It is possible that the deduction of the total amount of VAT was accepted incorrectly. In this case, it is necessary to issue an accounting certificate, which notes information about the error and indicates the reporting tax period, or use special accounting entries.

Even if everything is in order with VAT deductions, you should not relax.
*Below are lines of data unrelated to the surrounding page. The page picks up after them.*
-- ==== Sys2Proof/Decode.lean ====
section
/-! DEFINITION. The decoder of command words, total on all 2^32 words and rejecting by name, and the encoder
(spec/30_encoding.md R90, R93, R94). -/

namespace Sys2Proof

/-- Why a word selects no command; both complete as ILLEGAL_CMD (R90, R94). -/
inductive DecodeReject where
  /-- Z is not zero: checked first (R90). -/
  | nonzeroZ (z : BitVec 24)
  /-- OPC is one of the reserved values 0x0A .. 0xFF (R94). -/
  | reservedOpcode (opc : BitVec 8)
  deriving DecidableEq, Repr

/-- OPC, bits [31:24] of a command word (R90). -/
def opcField (w : Word) : BitVec 8 := w.extractLsb' 24 8

/-- Z, bits [23:0] of a command word (R90). -/
def zField (w : Word) : BitVec 24 := w.extractLsb' 0 24

/-- The command of an operation code (R93), `none` for the reserved ones. -/
def instrOfOpcode (opc : BitVec 8) : Option Instr :=
  match opc.toNat with
  | 0x00 => some .nop
  | 0x01 => some .clear
  | 0x02 => some .count
  | 0x03 => some .build
  | 0x04 => some .emit
  | 0x05 => some .encode
  | 0x06 => some .decode
  | 0x07 => some .pack
  | 0x08 => some .unpack
  | 0x09 => some .crc
  | _ => none

/-- The decoder of R90: first Z, then OPC. -/
def decode (w : Word) : Except DecodeReject Instr :=
  if zField w ≠ 0 then .error (.nonzeroZ (zField w))
  else
    match instrOfOpcode (opcField w) with
    | some i => .ok i
    | none => .error (.reservedOpcode (opcField w))

/-- The operation code of a command (R93). -/
def opcodeOf : Instr → BitVec 8
  | .nop => 0x00
  | .clear => 0x01
  | .count => 0x02
  | .build => 0x03
  | .emit => 0x04
  | .encode => 0x05
  | .decode => 0x06
  | .pack => 0x07
  | .unpack => 0x08
  | .crc => 0x09

/-- The command word of R90: OPC in bits [31:24] and Z = 0 in bits [23:0]. -/
def encode (i : Instr) : Word := opcodeOf i ++ (0 : BitVec 24)

/-- The bits of a table row as the word a host writes to CMD: the low `nbits` bits of `w`, those above
zero; `none` where that is no 32-bit word (R91: every command is exactly 32 bits). -/
def tableWord (nbits w : Nat) : Option Word :=
  let v := w % 2 ^ nbits
  if v < 2 ^ 32 then some (BitVec.ofNat 32 v) else none

/-- What the decoder reads from a word numbered as spec/opcode_table.json numbers it. A command is one
register write (R91), so no byte order arises. -/
def decodeTableWord (nbits w : Nat) : Option Instr :=
  match tableWord nbits w with
  | some word =>
    match decode word with
    | .ok i => some i
    | .error _ => none
  | none => none

end Sys2Proof
end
The reason for the visit of the tax authorities may be the profitability of production, the tax burden, comparison of wages with the statistical average, minimum indicators, etc.

Companies may claim more VAT deductions than in the previous period. The national average increased by 0.4%. However, in some regions the share of deductions, on the contrary, decreased. Therefore, before submitting your VAT return, check the safe percentage of deductions for the 4th quarter of 2018 in your region.

In this article:

Tax authorities have already published information with safe indicators as of November 1, 2018. It’s worth checking the deductions with the tax authorities’ data when you prepare your VAT return for the 4th quarter of 2018. The inspection will ask for clarification and may call for a commission if the company’s deductions are higher than in the region.
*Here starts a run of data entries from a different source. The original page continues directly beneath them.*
/-- R187: WriteRecord, byte by byte and bit by bit, with everything it leaves unchanged. -/
def Obligations.WriteRecordLaysOutRecord : Prop :=
  ∀ (s : State) (B : Bitstring) (crc : Word), ceilDiv B.length 8 ≤ s.params.packCap →
    let N := ceilDiv B.length 8
    let t := s.writeRecord B crc
    t.recLen.toNat = 12 + N ∧ t.bitLen.toNat = B.length ∧
    (∀ i, i < 8 → t.memRead .record i =
      (BitVec.ofNat 64 B.length).extractLsb' (8 * place s.be 8 i) 8) ∧
    (∀ k, k < 8 * N → (t.memRead .record (8 + k / 8)).getLsbD (7 - k % 8) = B[k]?.getD false) ∧
    (∀ i, i < 4 → t.memRead .record (8 + N + i) = crc.extractLsb' (8 * place s.be 4 i) 8) ∧
    (∀ i, 12 + N ≤ i → t.memRead .record i = s.memRead .record i) ∧
    t = { s with recMem := t.recMem, recLen := t.recLen, bitLen := t.bitLen, crcOut := crc }

/-- R73, R188: the framing check, and what a record whose framing passes parses to. -/
def Obligations.FramingCheckAndParse : Prop :=
  ∀ s : State, s.recLen.toNat ≤ s.params.recCap →
    let m := s.recLen.toNat
    let L := headerValue s
    let N := ceilDiv L 8
    ((m < 12 ∨ m ≠ 12 + N) → s.parseRecord = none) ∧
    (12 ≤ m → m = 12 + N → ∃ B stored, s.parseRecord = some ⟨L, B, stored⟩ ∧
      B.length = L ∧ L ≤ s.params.outCap ∧
      (∀ k, k < L → B[k]? = some ((s.memRead .record (8 + k / 8)).getLsbD (7 - k % 8))) ∧
      ∀ i, i < 4 → stored.extractLsb' (8 * place s.be 4 i) 8 = s.memRead .record (8 + N + i))

/-- Parsing a record just written gives back its bitstring and checksum, in either byte order. -/
def Obligations.ParseInvertsWrite : Prop :=
  ∀ (s : State) (B : Bitstring) (crc : Word), ceilDiv B.length 8 ≤ s.params.packCap →
    (s.writeRecord B crc).parseRecord = some ⟨B.length, B, crc⟩

/-! ### Encoder and packer commands -/

/-- R161: EMIT, its four errors in order and its success. -/
def Obligations.EmitEncodesText : Prop :=
  ∀ s : State,
    let n := s.textLen.toNat
    let B := (text s).flatMap fun c => s.codes.at c
    (s.params.textCap < n → exec .emit s = .next (s.complete .lenRange 0)) ∧
    (n ≤ s.params.textCap → s.treeValid = false → exec .emit s = .next (s.complete .notReady 0)) ∧
    (n ≤ s.params.textCap → s.treeValid = true →
      (∀ i, i < n → s.codes.at (s.memRead .text i) = [] →
        (∀ j, j < i → s.codes.at (s.memRead .text j) ≠ []) →
        exec .emit s = .next (s.complete .noCode (BitVec.ofNat 32 i))) ∧
      ((∀ i, i < n → s.codes.at (s.memRead .text i) ≠ []) →
        (s.params.packCap < ceilDiv B.length 8 → exec .emit s = .next (s.complete .packOverflow 0)) ∧
        (ceilDiv B.length 8 ≤ s.params.packCap → exec .emit s =
          .next ((s.writeRecord B (crc32 (covered s B (text s)))).complete .ok 0))))

/-- R167: ENCODE is COUNT, BUILD and EMIT in one command: it stops at the first stage that raises, with that
stage's writes, and only LEN_RANGE, EMPTY_INPUT and PACK_OVERFLOW can be raised. -/
def Obligations.EncodeRunsItsThreeStages : Prop :=
  ∀ s c b : State, exec .count s = .next c → exec .build c = .next b →
    (c.err ≠ .ok → exec .encode s = .next c) ∧
    (c.err = .ok → b.err ≠ .ok → exec .encode s = .next b) ∧
    (c.err = .ok → b.err = .ok → exec .encode s = exec .emit b) ∧
    ∃ t, exec .encode s = .next t ∧
      (t.err = .ok ∨ t.err = .lenRange ∨ t.err = .emptyInput ∨ t.err = .packOverflow)

/-- When ENCODE succeeds, and what it leaves (42_encoder.md sections 1 to 3). -/
def Obligations.EncodeSucceedsOnFittingText : Prop :=
  ∀ s : State, 1 ≤ s.textLen.toNat → s.textLen.toNat ≤ s.params.textCap →
    let F := freqCount (text s)
    let B := (text s).flatMap fun c => (codesOf F).at c
    ceilDiv B.length 8 ≤ s.params.packCap →
    ∃ t, exec .encode s = .next t ∧ t.err = .ok ∧ t.HoldsTreeOf F ∧ t.treeValid = true ∧ t.freq = F ∧
      t.parseRecord = some ⟨B.length, B, crc32 (covered s B (text s))⟩ ∧
      t.recLen.toNat = 12 + ceilDiv B.length 8 ∧ t.bitLen.toNat = B.length ∧
      t = { s with
        freq := t.freq, arena := t.arena, codes := t.codes, nodeCount := t.nodeCount, root := t.root,
        treeValid := true, recMem := t.recMem, recLen := t.recLen, bitLen := t.bitLen,
        crcOut := crc32 (covered s B (text s)), err := .ok, errPos := 0, done := true, busy := false,
        pending := none } ∧
      ∀ i, t.recLen.toNat ≤ i → t.memRead .record i = s.memRead .record i

/-- R190: PACK, its three errors in order and its success, which is the same in both CRCSRC modes. -/
def Obligations.PackPacksAsciiBits : Prop :=
  ∀ s : State,
    let n := s.textLen.toNat
    (s.params.textCap < n → exec .pack s = .next (s.complete .lenRange 0)) ∧
    (n ≤ s.params.textCap →
      (∀ i, i < n → s.memRead .text i ≠ 0x30 → s.memRead .text i ≠ 0x31 →
        (∀ j, j < i → s.memRead .text j = 0x30 ∨ s.memRead .text j = 0x31) →
        exec .pack s = .next (s.complete .badBit (BitVec.ofNat 32 i))) ∧
      ((∀ i, i < n → s.memRead .text i = 0x30 ∨ s.memRead .text i = 0x31) →
        (s.params.packCap < ceilDiv n 8 → exec .pack s = .next (s.complete .packOverflow 0)) ∧
        (ceilDiv n 8 ≤ s.params.packCap → exec .pack s =
          .next ((s.writeRecord ((text s).map fun c => c == 0x31) (crc32 (text s))).complete .ok 0))))

/-- R193: UNPACK, its two errors and its success. -/
def Obligations.UnpackWritesAsciiBits : Prop :=
  ∀ s : State,
    (s.params.recCap < s.recLen.toNat →
      exec .unpack s = .next ({ s with outLen := 0 }.complete .lenRange 0)) ∧
    (s.recLen.toNat ≤ s.params.recCap → s.parseRecord = none →
      exec .unpack s = .next ({ s with outLen := 0 }.complete .malformedLen 0)) ∧
    (s.recLen.toNat ≤ s.params.recCap → ∀ r, s.parseRecord = some r → ∃ m : Memory,
      exec .unpack s = .next
        ({ s with
          outMem := m, outLen := BitVec.ofNat 32 r.length, bitLen := BitVec.ofNat 64 r.length,
          crcOut := r.stored }.complete .ok 0) ∧
      (∀ k, k < r.length → m.read .out k = if r.bits[k]?.getD false then 0x31 else 0x30) ∧
      ∀ k, r.length ≤ k → m.read .out k = s.outMem.read .out k)

/-- R180, R195: the checksum function, written out; CRC writes the checksum of the text and nothing else. -/
def Obligations.CrcChecksumsText : Prop :=
  (∀ D : List Byte, crc32 D = crcOf D) ∧ crc32 [] = 0 ∧
  ∀ s : State,
    (s.params.textCap < s.textLen.toNat → exec .crc s = .next (s.complete .lenRange 0)) ∧
    (s.textLen.toNat ≤ s.params.textCap →
      exec .crc s = .next ({ s with crcOut := crc32 (text s) }.complete .ok 0))

/-! ### Decoder command -/

/-- R213, R215 to R218: DECODE, its five errors in priority order and its success. After INTEGRITY and
MALFORMED_WALK no OUT byte keeps a known value, and OUT is a draw that no space had before: the numbers below
`draws` are those handed out, and the numbers themselves are the model's own (assumption logs 3, 11). -/
def Obligations.DecodeWalksAndVerifies : Prop :=
  ∀ s : State,
    (s.params.recCap < s.recLen.toNat →
      exec .decode s = .next ({ s with outLen := 0 }.complete .lenRange 0)) ∧
    (s.recLen.toNat ≤ s.params.recCap → s.treeValid = false →
      exec .decode s = .next ({ s with outLen := 0 }.complete .notReady 0)) ∧
    (s.recLen.toNat ≤ s.params.recCap → s.treeValid = true → s.parseRecord = none →
      exec .decode s = .next ({ s with outLen := 0 }.complete .malformedLen 0)) ∧
    (s.recLen.toNat ≤ s.params.recCap → s.treeValid = true → ∀ r, s.parseRecord = some r →
      let w := walk s.node s.root r.bits
      let crc := crc32 (covered s r.bits w.symbols)
      let s1 := { s with bitLen := BitVec.ofNat 64 r.length, crcOut := crc }
      (crc ≠ r.stored → ∃ (m : Memory) (d : Nat),
        exec .decode s =
          .next ({ s1 with outMem := m, draws := d, outLen := 0 }.complete .integrity 0) ∧
        (∀ i, m.written? i = none) ∧ s.draws ≤ m.draw ∧ m.draw < d) ∧
      (crc = r.stored → ∀ p, w.failure = some p → ∃ (m : Memory) (d : Nat),
        exec .decode s =
          .next ({ s1 with outMem := m, draws := d, outLen := 0 }.complete .malformedWalk
            (BitVec.ofNat 32 p)) ∧
        (∀ i, m.written? i = none) ∧ s.draws ≤ m.draw ∧ m.draw < d) ∧
      (crc = r.stored → w.failure = none → ∃ m : Memory,
        exec .decode s = .next
          ({ s1 with outMem := m, outLen := BitVec.ofNat 32 w.symbols.length }.complete .ok 0) ∧
        w.symbols.length ≤ s.params.outCap ∧
        (∀ i, i < w.symbols.length → w.symbols[i]? = some (m.read .out i)) ∧
        ∀ i, w.symbols.length ≤ i → m.read .out i = s.outMem.read .out i))

/-- R168: the round trip. ENCODE, then DECODE of the same record with the same tree and the same CRCSRC and BE,
reproduces the text. -/
def Obligations.EncodeThenDecodeRestoresText : Prop :=
  ∀ s t u : State, 1 ≤ s.textLen.toNat → s.textLen.toNat ≤ s.params.textCap →
    exec .encode s = .next t → t.err = .ok →
    u.params = t.params → u.crcsrc = t.crcsrc → u.be = t.be → u.treeValid = t.treeValid →
    u.root = t.root → (∀ i, i < t.nodeCount.toNat → u.node i = t.node i) →
    u.recLen = t.recLen → (∀ i, i < t.recLen.toNat → u.memRead .record i = t.memRead .record i) →
    ∃ v, exec .decode u = .next v ∧ v.err = .ok ∧ v.outLen = s.textLen ∧
      ∀ i, i < s.textLen.toNat → v.memRead .out i = s.memRead .text i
Tax officials said that for a risk-based approach to audits, the share of deductions is one of the key indicators of the “danger” of an organization. Suspicion is raised by organizations that deviate from the general indicator by more than 5 percent.

In addition to a high percentage of deductions, inspectors may also ask for clarification if the level is low. According to tax officials, if an organization has no deductions at all or they are minimal, then this will also raise questions, and the company will be asked to provide explanations.

The average safe share of VAT deductions for the 4th quarter of 2018 is 86.9%

Safe share of VAT deductions for the 4th quarter of 2018 by region

Experts from the UNP newspaper calculated which threshold it is undesirable for organizations in each region to exceed.

In the table below, see the safe share of deductions for the VAT return for the 4th quarter of 2018 by region.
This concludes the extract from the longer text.